2. Inter-dataset annotation and performance comparison
To evaluate the annotation tools in a more realistic setting, we conducted inter-dataset performance evaluation on ten datasets/ten pairs. As shown in Table 1, three of the ten model testing scenarios are for the same protocol, and seven are for different protocols/platforms.
We performed within-protocol prediction to show how good the models could achieve when the query datasets were generated using the same protocol as the reference datasets, which would be the most common application. The PCLDA model has ranked the top 2 highest accuracies in all three datasets compared to other methods, with an average accuracy of 0.91, while the best competing methods have an average accuracy of 0.92 (Seuart) and 0.9 (SingleCellNet), respectively (Fig. 3). Particularly, when dealing with large PBMC datasets, which have 90k + cells, the PCLDA achieves a very similar performance to the top one, indicating that PCLDA is very effective in handling large data.

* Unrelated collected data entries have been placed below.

theorem witness_ReelsAreCheckedAndLoaded_remove : (serving removeEntry (withReel up)).mod.serves 0x0010 0 removeEntry ∧
    entArg removeEntry 0x14 1 = 1 ∧ (Tbl.find (withReel up).mod.mem.reels (entArg removeEntry 0x18 4)).isSome = true ∧
    Tbl.find up.mod.mem.reels 7 = none ∧
    (withReel up).mod.graphs.any (fun g => g.2.nodes.any (fun x => x.ty == tyTile && x.reel == 7#32)) = false ∧
    (withReel (withGraph (graph tileNode running))).mod.graphs.any (fun g => g.2.nodes.any (fun x => x.ty == tyTile && x.reel == 7#32)) = true :=
  ⟨serving_serves _ _ _ (by decide +kernel), by decide +kernel⟩

theorem witness_RegionsComeAndGo : (serving (entry 0x11 0) up).mod.serves 0x0011 0 (entry 0x11 0) ∧
    (serving (entry 0x12 9) (withRegion region up)).mod.serves 0x0012 0 (entry 0x12 9) ∧ 3 ≤ up.mod.life.stage ∧
    up.mod.mbx.regionCount ≠ 0 ∧ up.mod.mbx.regionCount ≠ 0xFFFFFFFF#32 ∧
    Tbl.find up.mod.mem.regions 1 = none ∧ Tbl.find (withRegion region up).mod.mem.regions (entArg (entry 0x12 9) 8 4) = some region ∧
    (withRegion region up).mod.regionBusy 9 = false ∧ Tbl.wf (withRegion region up).mod.mem.regions = true ∧
    Tbl.find up.mod.mem.regions 9 = none :=
  ⟨serving_serves _ _ _ (by decide +kernel), serving_serves _ _ _ (by decide +kernel), by decide +kernel⟩

/-- A submission of one BARRIER node, by the layouts of R281, R283 and R284. -/
def image : Mem :=
  ([(0, 4, 0x48505247), (4, 2, 1), (8, 4, 1), (0x10, 4, 128), (0x14, 4, 640), (0x40, 8, 640), (128, 1, 0x0B), (132, 2, 0xFFFF), (134, 2, 0xFFFF),
    (142, 1, 0xFF)] ++ (List.range 16).map (fun i => (128 + 0x80 + 24 * i + 4, 1, 0xFF))).foldl
      (fun m (f : Nat × Nat × Nat) => Mem.writeN m f.1 (natLe f.2.1 f.2.2)) []

def submission : State := withRegion { region with bytes := image } up
def submitEntry : List Byte := fields [(0, 2, 0x20), (8, 4, 9)]
def abortEntry : List Byte := fields [(0, 2, 0x21), (8, 4, 1)]

theorem witness_GraphsAreSubmittedAndAborted_accept : (serving submitEntry submission).mod.serves 0x0020 0 submitEntry ∧
    ((serving submitEntry submission).mod.imageAt 0 9 0).isSome = true ∧
    (serving submitEntry submission).mod.checkSubmit .f 0 ((serving submitEntry submission).mod.imageAt 0 9 0) = none :=
  ⟨serving_serves _ _ _ (by decide +kernel), by decide +kernel⟩

theorem witness_GraphsAreSubmittedAndAborted_reject : (serving submitEntry up).mod.serves 0x0020 0 submitEntry ∧
    (serving submitEntry up).mod.checkSubmit .f 0 ((serving submitEntry up).mod.imageAt 0 9 0) =
      some ⟨1, .badDescriptor, 0xFFFFFFFF, 0xFFFFFFFF⟩ :=
  ⟨serving_serves _ _ _ (by decide +kernel), by decide +kernel⟩

theorem witness_GraphsAreSubmittedAndAborted_abort :
    (serving abortEntry (withGraph (graph tileNode running))).mod.serves 0x0021 0 abortEntry ∧ entArg abortEntry 8 4 = 1 ∧
    Tbl.find (withGraph (graph tileNode running)).mod.graphs 1 = some (graph tileNode running) ∧
    Tbl.wf (withGraph (graph tileNode running)).mod.graphs = true ∧ (graph tileNode running).run.length = (graph tileNode running).nodes.length ∧
    Tbl.find up.mod.graphs 1 = none :=
  ⟨serving_serves _ _ _ (by decide +kernel), by decide +kernel⟩

def phaseEntry : List Byte := fields [(0, 2, 0x31), (8, 1, 5), (9, 1, 7), (0xA, 2, 0xFFF)]

theorem witness_CapAndPreferenceAreSet : (serving (entry 0x30 1) up).mod.serves 0x0030 0 (entry 0x30 1) ∧
    (serving phaseEntry up).mod.serves 0x0031 0 phaseEntry ∧ entArg phaseEntry 8 1 ≤ 5 ∧ entArg phaseEntry 9 1 ≤ 7 ∧
    entArg phaseEntry 0xA 2 < 4096 :=
  ⟨serving_serves _ _ _ (by decide +kernel), serving_serves _ _ _ (by decide +kernel), by decide +kernel⟩

theorem witness_CapAndPreferenceAreSet_kept : (∃ t, exec .modResetN up = .next t) ∧
    ({ up.mod.life with powered := false } : Life).powered = false := ⟨⟨_, rfl⟩, rfl⟩

theorem witness_NanRecordIsArmed : (serving (entry 0x32 0xFF) up).mod.serves 0x0032 0 (entry 0x32 0xFF) :=
  serving_serves _ _ _ (by decide +kernel)

/-- A module that is the fabric time source. -/
def source : State := { locked with time := { locked.time with source := true } }

theorem witness_TimeIsSetForwardOnly : (serving (entry 0x41 1) source).mod.serves 0x0041 0 (entry 0x41 1) ∧ source.time.source = true ∧
    (source.time.keeper[0]).ns + 1 ≤ entArg (entry 0x41 1) 8 8 ∧ (source.time.keeper[0]).fs < 2 ^ 64 * 1000000 ∧ up.time.source = false :=
  ⟨serving_serves _ _ _ (by decide +kernel), by decide +kernel⟩

/-- A module in PARK, and one that enters a park state. -/
def parked : State := { up with mod := { up.mod with life := { up.mod.life with pstate := .park } } }
def entering (p : PState) : State := { up with mod := { up.mod with life := { up.mod.life with entering := some p } } }

theorem witness_ParkStatesComeAndGo : (∀ k ∈ ([0, 1, 2] : List Nat), entArg (entry 0x50 k) 8 1 = k) ∧
    (serving (entry 0x50 0) parked).mod.serves 0x0050 0 (entry 0x50 0) ∧ (serving (entry 0x50 1) up).mod.serves 0x0050 0 (entry 0x50 1) ∧
    (serving (entry 0x50 1) (entering .park)).mod.serves 0x0050 0 (entry 0x50 1) ∧
    (serving (entry 0x50 2) (entering .deepPark)).mod.serves 0x0050 0 (entry 0x50 2) ∧
    parked.mod.life.pstate = .park ∧ up.mod.life.pstate ≠ .park ∧ up.mod.graphs = [] ∧ (withGraph (graph tileNode running)).mod.graphs ≠ [] ∧
    (entering .park).mod.life.entering = some .park ∧ (entering .deepPark).mod.life.entering = some .deepPark :=
  ⟨by decide +kernel, serving_serves _ _ _ (by decide +kernel), serving_serves _ _ _ (by decide +kernel),
    serving_serves _ _ _ (by decide +kernel), serving_serves _ _ _ (by decide +kernel), by decide +kernel⟩

/-- A module in test mode. -/
def testing : State := { up with mod := { up.mod with life := { up.mod.life with test := true } } }

theorem witness_TestModeAndPerturbation : (serving (entry 0x52 0) up).mod.serves 0x0052 0 (entry 0x52 0) ∧
    (serving (entry 0xF0 1) up).mod.serves 0x00F0 0 (entry 0xF0 1) ∧ entArg (entry 0xF0 1) 8 1 = 1 ∧
    (serving (entry 0xF0 0) up).mod.serves 0x00F0 0 (entry 0xF0 0) ∧ entArg (entry 0xF0 0) 8 1 = 0 ∧
    up.mod.portUp = true ∧ up.mod.life.test = false ∧ testing.mod.portUp = true ∧ testing.mod.life.test = true :=
  ⟨serving_serves _ _ _ (by decide +kernel), serving_serves _ _ _ (by decide +kernel), by decide +kernel,
    serving_serves _ _ _ (by decide +kernel), by decide +kernel⟩

theorem witness_TestModeAndPerturbation_cleared :
    let deep := { testing with mod := { testing.mod with life := { testing.mod.life with pstate := .deepPark, stage := 0 } } }
    testing.mod.life.powered = true ∧ testing.mod.life.trip = false ∧ 1 ≤ testing.mod.life.stage ∧ deep.mod.life.pstate = .deepPark ∧
    (serving (entry 0x51 0) testing).mod.serves 0x0051 0 (entry 0x51 0) ∧
    (serving (entry 0x50 0) parked).mod.serves 0x0050 0 (entry 0x50 0) ∧ parked.mod.life.pstate = .park ∧
    testing.mod.unitUp 11 = true ∧ testing.mod.unitUp 13 = true :=
  ⟨by decide +kernel, by decide +kernel, by decide +kernel, by decide +kernel, serving_serves _ _ _ (by decide +kernel),
    serving_serves _ _ _ (by decide +kernel), by decide +kernel⟩

/-- A module whose window is mapped to the region. -/
def windowed (r : Region) : State := { withRegion r up with mod := { (withRegion r up).mod with mbx := { up.mod.mbx with winHandle := 9 } } }

theorem witness_WindowReachesTheMappedRegion : (windowed region).mod.portUp = true ∧ up.mod.winValid = false ∧
    (windowed region).mod.region (windowed region).mod.mbx.winHandle = some region ∧ region.cls ≠ .slow ∧ Mem.wf region.bytes = true ∧
    (windowed region).mod.regPoisoned region 0 64 = false ∧ (windowed region).mod.regPoisoned { region with poison := [0] } 0 1 = true := by
  decide +kernel

theorem witness_WindowReachesTheMappedRegion_freed : (serving (entry 0x12 9) (windowed region)).mod.serves 0x0012 0 (entry 0x12 9) ∧
    entArg (entry 0x12 9) 8 4 = (windowed region).mod.mbx.winHandle.toNat ∧
    (Tbl.find (windowed region).mod.mem.regions 9).isSome = true ∧ (windowed region).mod.regionBusy 9 = false ∧
    Tbl.wf (windowed region).mod.mem.regions = true :=
  ⟨serving_serves _ _ _ (by decide +kernel), by decide +kernel⟩

theorem witness_RegisterWritesKeepTheirFields : up.mod.portUp = true ∧ (0x0204 : Nat) % 8 ≠ 0 := by decide +kernel

/-- A module without power. -/
def dark : State := { up with mod := { up.mod with life := { up.mod.life with powered := false } } }

theorem witness_PowerGoesAndTrips : dark.mod.life.powered = false ∧ up.mod.life.powered = true ∧ up.mod.life.trip = false ∧
    Instr.present up.fuses.grade (.thermalTrip (.die 13) 115) = true ∧ Instr.present up.fuses.grade (.thermalTrip (.stack 23) 105) = true ∧
    Instr.present up.fuses.grade (.thermalTrip (.io 7) 115) = true := by
  decide +kernel

theorem witness_PowerGoesAndTrips_reported :
    let s := { State.reset with mod := { State.reset.mod with flash := { State.reset.mod.flash with tripRecord := some (.stack 3, 106) } } }
    s.mod.life.powered = true ∧ s.mod.life.trip = false ∧ s.mod.life.pstate = .run ∧ s.mod.life.stage = 0 ∧ s.mod.life.coldStart = true ∧
    s.mod.flash.tripRecord = some (.stack 3, 106) := by decide +kernel

theorem witness_ModuleResetKeepsWhatItMust :
    let deep := { up with mod := { up.mod with life := { up.mod.life with pstate := .deepPark, stage := 0 } } }
    let first := { up with mod := { up.mod with life := { up.mod.life with stage := 0 } } }
    up.mod.life.powered = true ∧ up.mod.life.trip = false ∧ up.mod.life.pstate ≠ .deepPark ∧ 1 ≤ up.mod.life.stage ∧
    deep.mod.life.pstate = .deepPark ∧ first.mod.life.stage = 0 ∧ first.mod.life.waking = false := by decide +kernel

theorem witness_ModuleResetKeepsWhatItMust_served : (serving (entry 0x51 0) up).mod.serves 0x0051 0 (entry 0x51 0) :=
  serving_serves _ _ _ (by decide +kernel)

/-- A module at a stage. -/
def atStage (k : Nat) : State := { up with mod := { up.mod with life := { up.mod.life with stage := k } } }

/-- A module whose plane 0 is in service, with locked time. -/
def onPlane : State :=
  { up with time := { up.time with locked := true },
            mod := { up.mod with fab := { up.mod.fab with
              number := some 5
              planes := Vector.replicate 8 ⟨some 5, true, false, false⟩
              ports := Vector.replicate 8 (Vector.replicate 4 { Port.cold with up := true }) } } }

theorem witness_StagesComeInOrder :
    let failed := fun (k : Nat) => { atStage k with mod := { (atStage k).mod with life := { (atStage k).mod.life with startFailed := [0] } } }
    up.mod.life.powered = true ∧ up.mod.life.trip = false ∧ up.mod.life.pstate = .run ∧ (atStage 1).mod.life.startFailed.contains 0 = false ∧
    (atStage 1).mod.life.startFailed.contains 12 = false ∧ (failed 1).mod.life.startFailed.contains 0 = true ∧
    (atStage 1).mod.life.stage = 1 ∧ (atStage 2).mod.life.stage = 2 ∧ (atStage 2).mod.life.startFailed = [] ∧ (failed 2).mod.life.startFailed ≠ [] ∧
    (atStage 2).mod.graphs = [] ∧ (atStage 2).mod.flt.pendingMeas = [] ∧ (∀ (d : Fin 12) (t : Fin 64), ((atStage 2).mod.tile d t).owner = none) ∧
    (atStage 2).mod.flash.pathDelay.length = 20 ∧ (List.replicate 20 0).length = 20 ∧ (onPlane.mod.fab.planes[0]).inService = true ∧
    onPlane.time.locked = true ∧ (atStage 3).time.locked = false := by decide +kernel

theorem witness_SmbusReadsChangeNothing : up.mod.life.powered = true ∧ up.mod.life.stage < 8 ∧ up.mod.life.trip = false ∧
    up.mod.alert = false ∧ up.mod.life.pstate = .run ∧ up.mod.unitUp 13 = true ∧ (up.mod.pwr.units[13]).tj < 255 ∧
    (atStage 1).mod.unitUp 13 = false := by decide +kernel

theorem witness_DieResetsAreConfined : up.mod.unitUp 0 = true ∧ up.mod.unitUp 11 = true ∧ up.mod.unitUp 13 = true := by decide +kernel

theorem witness_TimeFollowsItsSource : onPlane.fuses.grade.hasIo 7 = true ∧ onPlane.mod.planeUp 7 = true ∧ onPlane.time.locked = true ∧
    onPlane.time.holdover = false ∧ ({ onPlane with time := up.time } : State).mod.planeUp 7 = true ∧ up.time.locked = false ∧
    onPlane.mod.life.powered = true ∧ (∀ q : Fin 8, q ≠ 7 → onPlane.time.offsets[q.val] = none) := by decide +kernel

theorem witness_PlanesComeAndGo :
    let down := { onPlane with mod := { onPlane.mod with fab := { onPlane.mod.fab with ports := up.mod.fab.ports } } }
    up.fuses.grade.hasIo 7 = true ∧ up.mod.linksUp = true ∧ 2 ≤ up.mod.flash.working 7 3 ∧ up.mod.fab.number = none ∧
    onPlane.mod.linksUp = true ∧ onPlane.mod.fab.number = some 5 ∧ (5 : BitVec 24) ≠ 6 ∧ (down.mod.plane 7).inService = true ∧
    (∀ q : Fin 4, (down.mod.port 7 q.val).up = false) ∧ (onPlane.mod.port 7 0).up = true := by decide +kernel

We then evaluated the model performance by comparing them on cross-protocol datasets. While not all the models perform well on all the datasets, a few methods (e.g. scID and Granett) even showed poor performance in most comparisons with accuracies lower than 0.7. In contrast, the PCLDA model consistently achieved decent performance and demonstrated the top tier rank in all seven comparisons, along with Seurat and SingleR. The average accuracy for PCLDA, Seurat and SingleR were 0.95, 0.95 and 0.946, respectively. Notably, when comparing models on lung tissue from the TM data, which contained only 10 cell types and had a relatively uniform distribution of cells among different cell types, the PCLDA stood out with the best performance, achieving an accuracy of 0.99. In contrast, some other methods failed to perform adequately in this specific scenario.
It is also worth mentioning that it is very challenging to predict the cell types for the TM full data. As we motioned in intra-dataset scenario, it has 37 cell types in TM full training (reference) set, many of which contain only a few cells, and the gene expressions within these cell types are highly correlated. Despite of these challenges, the PCLDA method exhibited significant improvement on this dataset with highest accuracy of 0.94. In contrast, many other methods struggled to perform well, underscoring the advantage of our approach in effectively distinguishing between highly similar cell populations.
Altogether, these results across the 19 benchmark datasets in the three scenarios demonstrated that the performance of PCLDA is very robust and stable. The model’s performance remains consistently high for both intra-dataset prediction (cross-validation scenario) and inter-dataset prediction (cross-sample and cross-protocol scenarios).